▶ Records from a data source
══════════

-- ==== Sys2Proof/Machine/Edge.lean ====
section
/-!
DEFINITION. Machine/Edge.lean: what happens at a stroke edge, in the order of *Stroke-edge order* (R57), and the fault window, the logbook's
rates and the other things that are evaluated once a stroke.
-/

namespace Sys2Proof.Machine

/-! ### Writes that take effect at the edge (R10) -/

/-- What a slot's control fields do as they come into force (R270, R271). -/
def slotTakes (keys : List Nat) (n : Nat) (s : State) : State :=
  s |> when (keys.contains (Reg.BLD_SLOT_CTRL_ATTN_IND n).key || keys.contains (Reg.BLD_SLOT_CTRL_PWR_IND n).key) (fun s => running (indSend n) s)
    |> when (keys.contains (Reg.BLD_SLOT_CTRL_PWR_OFF n).key) (fun s => running (powerEdge n) s)

/-- The congestion windows are held at FE_CC_WMAX as it stands (R77). -/
def windowsHold (s : State) : State :=
  { s with fe := { s.fe with qps := s.fe.qps.map fun e => (e.1, { e.2 with window := min e.2.window (winMax s (keyHi e.1)) }) } }

/-- The waiting writes come into force. -/
def writesTake (s : State) : State :=
  let l := s.bus.waiting
  if l.isEmpty then s
  else
    let keys := l.map (·.1)
    let s := foldS l (fun e s => wr e.2.1 e.2.2 s) { s with bus := { s.bus with waiting := [] } }
    let s := if keys.contains Reg.STK_CTRL_PREFER.key then { s with stk := { s.stk with preferAt := s.stk.ext } } else s
    s |> when (keys.contains Reg.KEY_SEAL_LIMIT_LOG2.key) limitRolls |> windowsHold |> foldS (List.range (slotCount s)) (slotTakes keys)

/-! ### Expiries due at the edge (step 3) -/

/-- What is due at this edge: the cox, settings and easy-alls, registrations and installs of the pair, erasures, the groups that have waited for
their bound. -/
def duesTake (s : State) : State :=
  s |> insertionBounds |> coxEdge |> easyEdge |> paramsEdge |> snapsWait |> ownDue |> rollsDue |> foldS (seatList s) sealRetry |> windowsDue |> failbackEdge |> failbackTry
    |> joinDone |> erasesDue |> erasesWait

/-! ### Periodic events (step 5) -/

/-- What a background activity may want: everything it can get while it has work, else nothing. -/
def demandOf (b : Bool) : Nat := if b then 16777215 else 0

/-- Demand of GC, REBUILD, RESHAPE, SCRUB and SWEEP on a seat (R346). SCRUB is the patrol scrub: the spec describes no media scrub. -/
def demands (seat : Nat) (s : State) : List Nat :=
  let gs := s.par.groups
  [demandOf (gs.any fun g => g.2.gcActive.contains seat || g.2.victim.isSome || g.2.copies != [] || slcOver g.2 || g.2.rows.any fun r => r.2.ahead || r.2.onRetired),
   demandOf (gs.any fun g => !g.2.rebuilds.isEmpty || !g.2.resync.isEmpty),
   demandOf (s.par.reshape.st == .forward || s.par.reshape.st == .reverse), if fires s 4 then scrubTokens s seat else 0,
   demandOf (!s.map.pages.isEmpty || !s.map.releasing.isEmpty || s.upd.st == .verifying)]

/-- RATE (R58): settings, buckets and the background grant of a seat. -/
def ratePeriod (seat : Nat) (s : State) : State := s |> rateSettings seat |> bucketsEdge seat |> bgEdge seat (demands seat s)

/-- The buckets of one entry as the index advances to `cur` (R518). -/
def bucketClear (cur : Nat) (e : FaultEntry) : FaultEntry :=
  { e with buckets := e.buckets.set cur 0, devices := fmapV e.devices fun _ b => b.set cur 0 }

/-- FAULT_BUCKET (R518, R520): the bucket that becomes current is cleared, and an entry left empty is freed. -/
def bucketAdvance (s : State) : State :=
  let cur := (rd s Reg.FLT_BUCKET_CURRENT + 1) % 8
  let m := fkeep (fmapV s.health.faults fun _ e => bucketClear cur e) fun _ e => windowCount e != 0
  foldS (seatList s) showEntries ({ s with health := { s.health with faults := m } } |> wr Reg.FLT_BUCKET_CURRENT cur)

/-- The seats have a map to checkpoint (R160): before recovery has rebuilt it there is none (log entry 25). -/
def mapReady (s : State) : Bool := s.pair.sides != [] || rd s Reg.PKG_BRINGUP_STEP == 13

/-- The periodic events of this edge in the order of *Periodic events* (R58). -/
def periodics (e : EdgeInfo) (s : State) : State :=
  s |> foldS (seatList s) ratePeriod
    |> when (fires s 3) keelFair
    |> when (fires s 4) (scrubEdge e.scrub)
    |> when (fires s 5 && mapReady s) (fun s => running ckptStart s)
    |> when (fires s 6) (fun s => running sweepStart s)
    |> when (fires s 7) bucketAdvance

/-! ### Slow blades (R198) -/

/-- The 99th percentile of a list of times. -/
def p99 (l : List Nat) : Nat := (l.mergeSort (· ≤ ·)).getD ((99 * l.length + 99) / 100 - 1) 0

/-- The middle of a list of times, the lower one of an even number. -/
def medianOf (l : List Nat) : Nat := (l.mergeSort (· ≤ ·)).getD ((l.length - 1) / 2) 0

/-- Blades of the pool of a slot: those of the group's geometries and rebuild targets. -/
def poolSlots (s : State) (slot : Nat) : List Nat :=
  let on : Group → List Nat := fun g =>
    (g.geoms.foldl (fun (l : List Nat) (x : Nat × Geom) => l ++ x.2.shares.map Share.slot) [] ++ g.rebuilds.map fun (r : Rebuild) => r.target.slot).eraseDups
  match s.par.groups.find? fun g => (on g.2).contains slot with
  | some g => on g.2
  | none => []

/-- A slot's times of the last 1,000 strokes exceed the ratio of its pool's median, or its link is degraded. -/
def slotOver (s : State) (seat slot : Nat) : Bool :=
  let times := fun n => (fgetD s.rds.slotLats n []).map (·.1)
  let figures := (poolSlots s slot).filterMap fun n => if times n = [] then none else some (p99 (times n))
  linkState s slot == 3 ||
    (times slot != [] && figures != [] && decide (max 16 (rd s (Reg.NVQ_RD_SLOW_RATIO_X16 seat)) * medianOf figures < 16 * p99 (times slot)))

/-- The slow mark of a slot on a seat: set while over; cleared after 10,000 strokes below in a row. -/
def slowMark (seat slot : Nat) (s : State) : State :=
  let f := Reg.NVQ_RD_SLOW_BLADES_SLOTS seat (slot / 32)
  let k := pairKey seat slot
  if slotOver s seat slot then { s with rds := { s.rds with below := fdel s.rds.below k } } |> wrBit f (slot % 32) true
  else if bitOf (rd s f) (slot % 32) then
    let n := fgetD s.rds.below k 0 + 1
    if 10000 ≤ n then { s with rds := { s.rds with below := fdel s.rds.below k } } |> wrBit f (slot % 32) false
    else { s with rds := { s.rds with below := fset s.rds.below k n } }
  else s

/-- Slow blades at a stroke edge: slots with a time to judge, a degraded link or a mark. -/
def slowEdge (s : State) : State :=
  let lats := fkeep (fmapV s.rds.slotLats fun _ l => l.filter fun x => decide (s.stk.ext < x.2 + 1000)) fun _ l => !l.isEmpty
  let s := { s with rds := { s.rds with slotLats := lats } }
  foldS (seatList s) (fun n s =>
    let m := (List.range 3).map fun i => rd s (Reg.NVQ_RD_SLOW_BLADES_SLOTS n i)
    let l := (List.range (slotCount s)).filter fun k => fhas lats k || linkState s k == 3 || bitOf (m.getD (k / 32) 0) (k % 32)
    foldS l (slowMark n) s) s

/-! ### Once a stroke -/

/-- The stroke counts of the lanes: frames that wait for their acknowledgement, and the lane's occupancy over the stroke (R304, R331). -/
def lanesEdge (s : State) : State :=
  foldS (s.pair.lanes.map (·.1)) (fun n s =>
    let l := lane9 s n
    s |> wr (Reg.PAIR_LANE_BUSY_LOAD n) (min 1023 (1024 * l.busy / max 1 (rd s Reg.STK_PERIOD_TICKS)))
      |> laneMod n (fun l => { l with busy := 0, freeAt := 0, unacked := l.unacked.map fun f => { f with waited := f.waited + 1 } })) s

/-- Occupancy of each command engine over the stroke: 192 core cycles a command (R88, R99); strokes with HARD set at the edge (R135). -/
def enginesEdge (s : State) : State :=
  let s := foldS ((seatList s).filter (hardNow s)) (fun n s => bump (Reg.CAT_HARD_STROKES_COUNT n) s) s
  foldS (s.nv.arb.map (·.1)) (fun n s =>
    let a := arbOf s n
    { s with nv := { s.nv with arb := fset s.nv.arb n { a with taken := 0 } } }
      |> wr (Reg.NVQ_BUSY_LOAD n) (min 1023 (1024 * 192 * a.taken / max 1 (15 * rd s Reg.STK_PERIOD_TICKS)))) s

/-- The logbook's rates start afresh: one SUPPRESSED entry for each seat and class that lost entries (R524). -/
def logEdge (s : State) : State :=
  let lost := s.health.logLost
  foldS lost (fun e s => logE (keyHi e.1) 6 (keyLo e.1) false [keyHi e.1, e.2] s)
    { s with health := { s.health with logCount := [], logLost := [] } }

/-- Triggers of kind STROKE (R526): at T, and every P strokes after it. -/
def strokeTriggers (s : State) : State :=
  foldS (seatList s) (fun n s => foldS (List.range 8) (fun t s =>
    match fget s.health.trigs (pairKey n t) with
    | some g => (match g.arm.cond with
      | .stroke at_ p =>
        if (g.fired = 0 ∧ at_ ≤ s.stk.ext) ∨ (p ≠ 0 ∧ at_ < s.stk.ext ∧ (s.stk.ext - at_) % p = 0) then pfrFire n t 0 s else s
      | _ => s)
    | none => s) s) s

/-- Storage service at the edge (steps 2 to 6), while the head runs and has not detected haul-out (R494). -/
def serviceEdge (e : EdgeInfo) (s : State) : State :=
  s |> duesTake |> snapsEdge |> updEdge e.act |> bridgesShow |> rekeyEdge |> foldS (s.par.groups.map (·.1)) (fun p s => s |> gcLevels p |> poolEdge p) |> targetsTake
    |> heartbeatsSend |> hellosSend |> partsEdge |> ftLog |> stepTwelve |> walkSpoiled e.spoiled |> redundancy

/-- Step 1: the extended stroke advances by one, and the tick counter returns to 0 (R43). -/
def countEdge (s : State) : State :=
  let s := { s with stk := { s.stk with ext := (s.stk.ext + 1) % 18446744073709551616, sinceRelease := s.stk.sinceRelease + 1 } }
  s |> setTicks 0 |> when (isSet s Reg.STK_STATUS_HOLDOVER) (bump Reg.STK_HOLDOVER_STROKES_COUNT)
    |> when (rd s Reg.PKG_BRINGUP_STEP != 13) (bump Reg.PKG_BRINGUP_STROKES_STROKES)

/-- The synthesiser at the edge. -/
def synthEdge (s : State) : State := s |> switchEdge |> rampEdge |> slewEdge |> steerEdge

/-- What goes on after a head fault as well: temperature, power, haul-out's end (R488, R495, R574). -/
def packageEdge (e : EdgeInfo) (s : State) : State :=
  s |> tempsEdge e.temps |> wr Reg.PKG_POWER_QUARTER_W e.power
    |> when (rd s Reg.HLD_STATUS_PHASE == 4) (wr Reg.HLD_STATUS_PHASE 5)
    |> wrB Reg.FLT_STATUS_FROZEN (rd s (Reg.STK_SCHED_INTERVAL_STROKES 7) == 0)

/-- Steps 1 and 2 of a stroke edge (R57): the count, the writes that wait for it, the floor and the synthesiser; the keel's stroke ends. -/
def edgeFirst (e : EdgeInfo) (s : State) : State :=
  s |> live (keelEdge e.keel) |> foldS (seatList s) digServe |> countEdge |> writesTake |> logEdge |> floorEdge e.floorOk |> synthEdge

/-- What is left of step 3 of a stroke edge, and steps 4 to 6 (R57). -/
def edgeRest (e : EdgeInfo) (s : State) : State :=
  s |> live lanesEdge |> running (serviceEdge e) |> live (periodics e)
    |> live (fun s => s |> enginesEdge |> linkEdge e.fec |> slowEdge |> foldS (seatList s) rateLatch |> foldS (s.ing.lats.map (·.1)) acceptShow |> foldS (s.rds.lats.map (·.1)) readShow)
    |> packageEdge e |> strokeTriggers |> sensorsEdge

/-- A stroke edge (R57): whole, or in two parts, between which commands are the arrivals and expiries of the edge's tick. -/
def strokeEdge (e : EdgeInfo) (s : State) : State :=
  match e.part, s.stk.mid with
  | .counts, false => edgeFirst e { s with stk := { s.stk with mid := true } }
  | .counts, true => s
  | .rest, false => s
  | .whole, false => s |> edgeFirst e |> edgeRest e
  | _, true => edgeRest e { s with stk := { s.stk with mid := false } }

/-- STROKE_EDGE: the synthesiser runs once the boot ROM has released it (R53). -/
def execStrokeEdge (e : EdgeInfo) (s : State) : Host.Outcome State Fault Refusal := go (if s.stk.released then strokeEdge e s else s)

end Sys2Proof.Machine
end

══════════

▶ Aim of the exercise
Please give an exact copy of the entries above, from the line with "their bound. -/" down to the line with "demandOf (s.par.reshape.st == .forward", inclusive, and nothing else.

▶ Answer
their bound. -/
def duesTake (s : State) : State :=
  s |> insertionBounds |> coxEdge |> easyEdge |> paramsEdge |> snapsWait |> ownDue |> rollsDue |> foldS (seatList s) sealRetry |> windowsDue |> failbackEdge |> failbackTry
    |> joinDone |> erasesDue |> erasesWait

/-! ### Periodic events (step 5) -/

/-- What a background activity may want: everything it can get while it has work, else nothing. -/
def demandOf (b : Bool) : Nat := if b then 16777215 else 0

/-- Demand of GC, REBUILD, RESHAPE, SCRUB and SWEEP on a seat (R346). SCRUB is the patrol scrub: the spec describes no media scrub. -/
def demands (seat : Nat) (s : State) : List Nat :=
  let gs := s.par.groups
  [demandOf (gs.any fun g => g.2.gcActive.contains seat || g.2.victim.isSome || g.2.copies != [] || slcOver g.2 || g.2.rows.any fun r => r.2.ahead || r.2.onRetired),
   demandOf (gs.any fun g => !g.2.rebuilds.isEmpty || !g.2.resync.isEmpty),
   demandOf (s.par.reshape.st == .forward || s.par.reshape.st == .reverse), if fires s 4 then scrubTokens s seat else 0,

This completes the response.